Show each line of the records in which the word "BitVec" occurs.
══ INFORMATION
-- ==== Sys2Proof/Certificates/Slice0/Obligations.lean ====
section
/-! DEFINITION. The statements about DMC-AU, for the provers. `W` below is the number of bytes of a single-width register
and `N = 8·W`; they are the state's own, so every statement holds at every width. Each next state is written out from the
state before, so that all it does not name is unchanged. -/

open Sys2Proof Sys2Proof.Machine

/-! ### Encoding -/

/-- 30_encoding.md sections 2 and 3: decoding the encoding of a well-formed instruction gives it back, with every operand
at every value its field admits. -/
def Obligations.DecodeOfEncodeIsTheInstruction : Prop :=
  ∀ (wd : Width) (i : Instr), i.wellFormed wd = true → decode wd (encode i) = .ok i

/-- 30_encoding.md sections 2 to 4: no bit of a command that decodes is dropped; its word and payload are those of the
instruction it decodes to, which is well formed. -/
def Obligations.EncodeOfDecodeIsTheCommand : Prop :=
  ∀ (wd : Width) (c : Command) (i : Instr), decode wd c = .ok i → encode i = c ∧ i.wellFormed wd = true

/-- 30_encoding.md R63, R73: a framed command decodes exactly where a row of the opcode map accepts it (match, mask, the
classes and further constraints, the payload), and it decodes to that row's instruction. -/
def Obligations.DecoderAcceptsExactlyTheOpcodeMap : Prop :=
  ∀ (wd : Width) (c : Command),
    ((∃ i, decode wd c = .ok i) ↔ isCommand wd c = true) ∧
    (∀ i, decode wd c = .ok i → (opcodeMap[Instr.rowIndex i]?).map (MapRow.accepts wd c) = some true)

/-- 30_encoding.md, 41_register_ops.md, 42_multiply.md, 43_divide.md: words written out in the spec decode to the
instructions they stand for. -/
def Obligations.SpecWordsDecode : Prop :=
  decode .w2 ⟨0x0800#16, [0x00#8, 0x58#8]⟩ = .ok (.set (.single .s0) [0x00#8, 0x58#8]) ∧
  decode .w2 ⟨0x4420#16, []⟩ = .ok (.add (.double .d0) (.single .s1)) ∧
  decode .w2 ⟨0x54A1#16, []⟩ = .ok (.addh .d0 (.double .d1) true) ∧
  decode .w2 ⟨0x6894#16, []⟩ = .ok (.shr (.single .s0) .sign 20#6) ∧
  decode .w2 ⟨0x8013#16, []⟩ = .ok (.btst (.single .s0) 1#4 3#4) ∧
  decode .w2 ⟨0x9C06#16, []⟩ = .ok (.mulf .d0 .s0 .s1) ∧
  decode .w2 ⟨0xA287#16, []⟩ = .ok (.div .s2 .d0 .s1 .s3) ∧
  decode .w2 ⟨0xACB1#16, []⟩ = .ok (.setfmt true 11#6 1#4) ∧
  decode .w2 ⟨0xC803#16, []⟩ = .ok (.gets .mfmt)

/-! ### Steps, reset, the invariant -/

/-- 00_scope.md section 4 (R8), 41_register_ops.md section 1 (R110): a command that the host presents and that decodes is
executed; around it the step only takes the command off the host's list and counts it (10_state.md R15). The list and the
count are the model's (assumption log 2). -/
def Obligations.StepRunsTheDecodedCommand : Prop :=
  ∀ (s : State) (c : Command) (rest : List HostEvent) (i : Instr),
    s.pending = .command c :: rest → decode s.params.width c = .ok i → step s = exec i (s.taken rest 1)

/-- 60_exceptions.md R227: with `F = 0`, a command that no row of the opcode map accepts raises `IllegalCommand` and records
its word as received; one that a row accepts is executed, never rejected. -/
def Obligations.MalformedCommandRaisesIllegalCommand : Prop :=
  ∀ (s : State) (c : Command) (rest : List HostEvent), s.pending = .command c :: rest → s.f = false →
    (isCommand s.params.width c = false → step s = .next (takeFault .illegalCommand c.word (s.taken rest 1))) ∧
    (isCommand s.params.width c = true → ∃ i, step s = exec i (s.taken rest 1) ∧
      exec i (s.taken rest 1) ≠ .next (takeFault .illegalCommand c.word (s.taken rest 1)))

/-- 70_reset_and_hazards.md R260, R261: `rst` gives the reset state, in the fault state too; what stays is what the reset
table does not name, the parameters (assumption log 1) and the host's own list and count (log 2). -/
def Obligations.StepTakesReset : Prop :=
  ∀ (s : State) (rest : List HostEvent), s.pending = .reset :: rest →
    step s = .next { State.resetWith s.params with pending := rest, index := s.index }

/-- 10_state.md R27: every piece of state after reset. -/
def Obligations.ResetValues : Prop :=
  ∀ (p : Params) (r : Reg),
    (State.resetWith p).reg r = List.replicate (p.width.ofReg r) 0x00#8 ∧
    (State.resetWith p).c = false ∧ (State.resetWith p).f = false ∧ (State.resetWith p).status = 0x00#8 ∧
    (State.resetWith p).cause = 0x00#8 ∧ (State.resetWith p).cnt = 0x00#8 ∧ (State.resetWith p).mfmt = 0x00C4#16 ∧
    (State.resetWith p).fcmd = 0x0000#16 ∧ (State.resetWith p).dout = [] ∧ (State.resetWith p).trace = [] ∧
    State.reset = State.resetWith Params.default

/-- 10_state.md sections 2 and 5: the invariant and the shape of TRACE hold after reset, at every parameter value. -/
def Obligations.InvariantHoldsAtReset : Prop :=
  ∀ p : Params, (State.resetWith p).WF ∧ (State.resetWith p).TraceShaped

/-- 10_state.md sections 2 and 5: every step keeps the invariant: registers of their width, MFMT a legal format, CNT at most
63, and CAUSE and FCMD zero exactly as F says. -/
def Obligations.EveryStepKeepsTheInvariant : Prop :=
  ∀ s t : State, s.WF → step s = .next t → t.WF

/-- 10_state.md section 7 (R24): every step keeps every TRACE record in its shape, the fields of its algorithm and kind,
each of its width. -/
def Obligations.EveryStepKeepsTheTraceShape : Prop :=
  ∀ s t : State, s.TraceShaped → step s = .next t → t.TraceShaped

/-- 10_state.md section 8 (R26) and section 3 (R15): no step changes a parameter, the host's events are taken in order, one
a step, and the index counts the commands among them whatever each command does; with nothing presented the block holds
its state (20_memory.md R52, 60_exceptions.md R245). Parameters, list and index in the state are the model's (assumption
logs 1 to 3). -/
def Obligations.StepTakesOneEventInOrder : Prop :=
  (∀ s t : State, step s = .next t →
    t.params = s.params ∧ t.pending = s.pending.tail ∧
    t.index = s.index + (match s.pending with | .command _ :: _ => 1 | _ => 0)) ∧
  (∀ s : State, s.pending = [] → step s = .next s)
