@[simp] theorem length_toBytes (w v : Nat) : (toBytes w v).length = w := by
  induction w with
  | zero => rfl
  | succ w ih => simp [toBytes, ih]

@[simp] theorem unsigned_toBytes (w v : Nat) : unsigned (toBytes w v) = v % 256 ^ w := by
  induction w with
  | zero => simp [toBytes, Nat.mod_one]
  | succ w ih =>
    simp only [toBytes, unsigned_cons, ih, length_toBytes, BitVec.toNat_ofNat]
    rw [pow_succ 256 w, Nat.mod_mul]
    norm_num
    ring

/-- Two contents of one length and one value are one content (10_state.md R13). -/
theorem eq_of_unsigned {a b : Register} (hl : a.length = b.length) (hv : unsigned a = unsigned b) : a = b := by
  induction a generalizing b with
  | nil =>
    cases b with
    | nil => rfl
    | cons _ _ => simp at hl
  | cons x xs ih =>
    cases b with
    | nil => simp at hl
    | cons y ys =>
      simp only [List.length_cons, Nat.add_right_cancel_iff] at hl
      simp only [unsigned_cons, hl] at hv
      have h1 := unsigned_lt xs
      have h2 := unsigned_lt ys
      rw [hl] at h1
      have hp : 0 < 256 ^ ys.length := by positivity
      have hxy : x.toNat = y.toNat := by
        have e1 : (x.toNat * 256 ^ ys.length + unsigned xs) / 256 ^ ys.length = x.toNat := by
          rw [Nat.add_comm, Nat.add_mul_div_right _ _ hp, Nat.div_eq_of_lt h1, Nat.zero_add]
        have e2 : (y.toNat * 256 ^ ys.length + unsigned ys) / 256 ^ ys.length = y.toNat := by
          rw [Nat.add_comm, Nat.add_mul_div_right _ _ hp, Nat.div_eq_of_lt h2, Nat.zero_add]
        rw [← e1, ← e2, hv]
      have hrest : unsigned xs = unsigned ys := by rw [hxy] at hv; omega
      rw [BitVec.eq_of_toNat_eq hxy, ih hl hrest]

/-- A content is its value written in bytes. -/
theorem eq_toBytes {v : Register} {w n : Nat} (hl : v.length = w) (hv : unsigned v = n % 256 ^ w) : v = toBytes w n :=
  eq_of_unsigned (by simp [hl]) (by simp [hv])

theorem toBytes_unsigned (v : Register) : toBytes v.length (unsigned v) = v :=
  (eq_toBytes rfl (Nat.mod_eq_of_lt (unsigned_lt v)).symm).symm

theorem toBytes_mod (w v : Nat) : toBytes w (v % 256 ^ w) = toBytes w v :=
  eq_of_unsigned (by simp) (by simp)

theorem unsigned_take (v : Register) (k : Nat) :
    unsigned (v.take k) = unsigned v / 256 ^ (v.length - k) := by
  conv_rhs => rw [← List.take_append_drop k v, unsigned_append, List.take_append_drop k v]
  have hd := unsigned_lt (v.drop k)
  simp only [List.length_drop] at hd ⊢
  rw [Nat.add_comm, Nat.add_mul_div_right _ _ (by positivity), Nat.div_eq_of_lt hd, Nat.zero_add]

theorem unsigned_drop (v : Register) (k : Nat) : unsigned (v.drop k) = unsigned v % 256 ^ (v.length - k) := by
  conv_rhs => rw [← List.take_append_drop k v, unsigned_append, List.take_append_drop k v]
  have hd := unsigned_lt (v.drop k)
  simp only [List.length_drop] at hd ⊢
  rw [Nat.add_comm, Nat.add_mul_mod_self_right, Nat.mod_eq_of_lt hd]

/-! ### Sign -/

/-- The sign bit is 1 exactly in the upper half of the values (00_scope.md R6). -/
theorem msb_eq (v : Register) (hv : v ≠ []) : msb v = decide (128 * 256 ^ (v.length - 1) ≤ unsigned v) := by
  cases v with
  | nil => exact absurd rfl hv
  | cons b bs =>
    have hb := b.isLt
    have hbs := unsigned_lt bs
    have hp : 0 < 256 ^ bs.length := by positivity
    have hm : b.getLsbD 7 = decide (128 ≤ b.toNat) := by
      have := BitVec.msb_eq_decide b
      simpa [BitVec.msb_eq_getLsbD_last] using this
    simp only [msb, hm, List.length_cons, Nat.add_sub_cancel, unsigned_cons, decide_eq_decide]
    constructor
    · intro h
      have := Nat.mul_le_mul_right (256 ^ bs.length) h
      omega
    · intro h
      by_contra hc
      have : b.toNat * 256 ^ bs.length ≤ 127 * 256 ^ bs.length := Nat.mul_le_mul_right _ (by omega)
      omega

theorem signed_of_msb_false {v : Register} (h : msb v = false) : signed v = unsigned v := by simp [signed, h]

theorem signed_of_msb_true {v : Register} (h : msb v = true) :
    signed v = (unsigned v : Int) - 2 ^ (8 * v.length) := by simp [signed, h]

/-- `signed` and `unsigned` agree mod `2^(8w)`. -/
theorem signed_emod (v : Register) : signed v % 2 ^ (8 * v.length) = unsigned v := by
  have h := unsigned_lt v
  rw [pow_256] at h
  have h' : (unsigned v : Int) < 2 ^ (8 * v.length) := by exact_mod_cast h
  cases hm : msb v with
  | false => rw [signed_of_msb_false hm, Int.emod_eq_of_lt (by positivity) h']
  | true => rw [signed_of_msb_true hm, Int.sub_emod_right, Int.emod_eq_of_lt (by positivity) h']

/-! ### The arithmetic slices and their chain (R91, R92, R99) -/

theorem badd_spec (a b : Byte) (c : Bool) :
    (badd a b c).2.toNat + 256 * (badd a b c).1.toNat = a.toNat + b.toNat + c.toNat := by
  have ha := a.isLt
  have hb := b.isLt
  have hc : c.toNat ≤ 1 := by cases c <;> simp
  have hq : ((a.toNat + b.toNat + c.toNat) / 256 == 1) = decide (256 ≤ a.toNat + b.toNat + c.toNat) := by
    rw [Bool.beq_eq_decide_eq, decide_eq_decide]
    omega
  simp only [badd, BitVec.toNat_ofNat, hq]
  by_cases h : 256 ≤ a.toNat + b.toNat + c.toNat
  · simp [h]
    omega
  · simp [h]
    omega

theorem bsub_spec (a b : Byte) (c : Bool) :
    ((bsub a b c).2.toNat : Int) - 256 * ((bsub a b c).1.toNat : Int) = (a.toNat : Int) - b.toNat - c.toNat := by
  have ha := a.isLt
  have hb := b.isLt
  have hc : c.toNat ≤ 1 := by cases c <;> simp
  simp only [bsub, BitVec.toNat_ofInt]
  by_cases h : (a.toNat : Int) - b.toNat - c.toNat < 0
  · simp [h]
    omega
  · simp [h]
    omega

theorem length_carryChain (op : Byte → Byte → Bool → Bool × Byte) {a b : Register} (h : a.length = b.length) :
    (carryChain op a b).2.length = a.length := by
  induction a generalizing b with
  | nil => simp [carryChain]
  | cons x xs ih =>
    cases b with
    | nil => simp at h
    | cons y ys => simp [carryChain, ih (by simpa using h)]

theorem carryChain_badd {a b : Register} (h : a.length = b.length) :
    unsigned (carryChain badd a b).2 + 256 ^ a.length * (carryChain badd a b).1.toNat = unsigned a + unsigned b := by
  induction a generalizing b with
  | nil =>
    cases b with
    | nil => simp [carryChain]
    | cons _ _ => simp at h
  | cons x xs ih =>
    cases b with
    | nil => simp at h
    | cons y ys =>
      have hl : xs.length = ys.length := by simpa using h
      have e := ih hl
      have t := badd_spec x y (carryChain badd xs ys).1
      simp only [carryChain, unsigned_cons, length_carryChain badd hl, List.length_cons, pow_succ, ← hl]
      calc _ = ((badd x y (carryChain badd xs ys).1).2.toNat + 256 * (badd x y (carryChain badd xs ys).1).1.toNat)
              * 256 ^ xs.length + unsigned (carryChain badd xs ys).2 := by ring
        _ = (x.toNat + y.toNat) * 256 ^ xs.length
              + (unsigned (carryChain badd xs ys).2 + 256 ^ xs.length * (carryChain badd xs ys).1.toNat) := by
            rw [t]; ring
        _ = _ := by rw [e]; ring

theorem carryChain_bsub {a b : Register} (h : a.length = b.length) :
    (unsigned (carryChain bsub a b).2 : Int) - 256 ^ a.length * ((carryChain bsub a b).1.toNat : Int)
      = unsigned a - unsigned b := by
  induction a generalizing b with
  | nil =>
    cases b with
    | nil => simp [carryChain]
    | cons _ _ => simp at h
  | cons x xs ih =>
    cases b with
    | nil => simp at h
    | cons y ys =>
      have hl : xs.length = ys.length := by simpa using h
      have e := ih hl
      have t := bsub_spec x y (carryChain bsub xs ys).1
      simp only [carryChain, unsigned_cons, length_carryChain bsub hl, List.length_cons, pow_succ, ← hl]
      push_cast
      calc _ = (((bsub x y (carryChain bsub xs ys).1).2.toNat : Int)
                - 256 * ((bsub x y (carryChain bsub xs ys).1).1.toNat : Int))
              * 256 ^ xs.length + unsigned (carryChain bsub xs ys).2 := by ring
        _ = ((x.toNat : Int) - y.toNat) * 256 ^ xs.length
              + ((unsigned (carryChain bsub xs ys).2 : Int) - 256 ^ xs.length * ((carryChain bsub xs ys).1.toNat : Int)) := by
            rw [t]; ring
        _ = _ := by rw [e]; ring

/-! ### Extension and `performBinOp` (R99, R100) -/

@[simp] theorem length_extend (ext : Ext) (x : Register) (w : Nat) (h : x.length ≤ w) :
    (extend ext x w).length = w := by
  simp [extend, h]

theorem extend_same (ext : Ext) (x : Register) : extend ext x x.length = x := by simp [extend]

theorem unsigned_replicate_zero (k : Nat) : unsigned (List.replicate k 0#8) = 0 := by
  induction k with
  | zero => rfl
  | succ k ih => simp [List.replicate_succ, ih]

theorem unsigned_replicate_ones (k : Nat) : unsigned (List.replicate k 0xFF#8) = 256 ^ k - 1 := by
  induction k with
  | zero => rfl
  | succ k ih =>
    have hp : 0 < 256 ^ k := by positivity
    simp only [List.replicate_succ, unsigned_cons, List.length_replicate, ih, pow_succ]
    rw [show (0xFF#8).toNat = 255 from rfl]
    omega

/-- The extended operand has the value of its extension as a bit vector: `unsigned(ext_n(v))` (R100, 00_scope.md R6). -/
theorem unsigned_extend (ext : Ext) (x : Register) (w : Nat) (h : x.length ≤ w) :
    unsigned (extend ext x w) = extValue ext x w := by
  have hx := unsigned_lt x
  have hle : 256 ^ x.length ≤ 256 ^ w := Nat.pow_le_pow_right (by norm_num) h
  cases ext with
  | zero => simp [extend, extValue, unsigned_append, unsigned_replicate_zero]
  | sign =>
    have hw : ((2 : Int) ^ (8 * w)) = ((256 ^ w : Nat) : Int) := by rw [pow_256]; push_cast; rfl
    have hl : ((2 : Int) ^ (8 * x.length)) = ((256 ^ x.length : Nat) : Int) := by rw [pow_256]; push_cast; rfl
    cases hm : msb x with
    | false =>
      simp only [extend, hm, extValue, signed_of_msb_false hm, hw]
      rw [← Int.natCast_mod, Int.toNat_natCast, Nat.mod_eq_of_lt (by omega)]
      simp [unsigned_append, unsigned_replicate_zero]
    | true =>
      simp only [extend, hm, if_true, extValue, signed_of_msb_true hm, hw, hl, unsigned_append,
        unsigned_replicate_ones]
      have hsplit : 256 ^ (w - x.length) * 256 ^ x.length = 256 ^ w := by rw [← pow_add]; congr 1; omega
      have e : ((unsigned x : Int) - ((256 ^ x.length : Nat) : Int)) % ((256 ^ w : Nat) : Int)
          = ((256 ^ w - 256 ^ x.length + unsigned x : Nat) : Int) := by
        rw [← Int.add_emod_right, show ((unsigned x : Int) - ((256 ^ x.length : Nat) : Int)) + ((256 ^ w : Nat) : Int)
          = ((256 ^ w - 256 ^ x.length + unsigned x : Nat) : Int) by rw [Nat.cast_add, Nat.cast_sub hle]; ring,
          ← Int.natCast_mod, Nat.mod_eq_of_lt (by omega)]
      rw [e, Int.toNat_natCast, Nat.sub_mul, hsplit, one_mul]

theorem extValue_lt (ext : Ext) (x : Register) (w : Nat) (h : x.length ≤ w) : extValue ext x w < 256 ^ w := by
  rw [← unsigned_extend ext x w h]
  simpa [h] using unsigned_lt (extend ext x w)

theorem extValue_same (ext : Ext) (x : Register) : extValue ext x x.length = unsigned x := by
  rw [← unsigned_extend ext x x.length le_rfl, extend_same]

/-- All that `performBinOp` does with `badd`, the second operand not the longer (R99). -/
theorem performBinOp_badd (ext : Ext) (a b : Register) (h : b.length ≤ a.length) :
    performBinOp ext badd a b =
      (decide (256 ^ a.length ≤ unsigned a + extValue ext b a.length),
        toBytes a.length (unsigned a + extValue ext b a.length)) := by
  have hb := length_extend ext b a.length h
  have e := carryChain_badd (a := a) (b := extend ext b a.length) hb.symm
  have hlen := length_carryChain badd (a := a) (b := extend ext b a.length) hb.symm
  have hv := unsigned_lt (carryChain badd a (extend ext b a.length)).2
  rw [hlen] at hv
  rw [unsigned_extend ext b a.length h] at e
  simp only [performBinOp, max_eq_left h, extend_same]
  have hp : 0 < 256 ^ a.length := by positivity
  refine Prod.ext ?_ (eq_toBytes hlen ?_)
  · cases hc : (carryChain badd a (extend ext b a.length)).1 <;> simp [hc] at e ⊢ <;> omega
  · cases hc : (carryChain badd a (extend ext b a.length)).1 <;> simp [hc] at e
    · rw [← e, Nat.mod_eq_of_lt hv]
    · rw [← e, Nat.add_mod_right, Nat.mod_eq_of_lt hv]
════
RESULT OF THE EXERCISE
    simp only [toBytes, unsigned_cons, ih, length_toBytes, BitVec.toNat_ofNat]
      rw [BitVec.eq_of_toNat_eq hxy, ih hl hrest]
      have := BitVec.msb_eq_decide b
      simpa [BitVec.msb_eq_getLsbD_last] using this
  simp only [badd, BitVec.toNat_ofNat, hq]
  simp only [bsub, BitVec.toNat_ofInt]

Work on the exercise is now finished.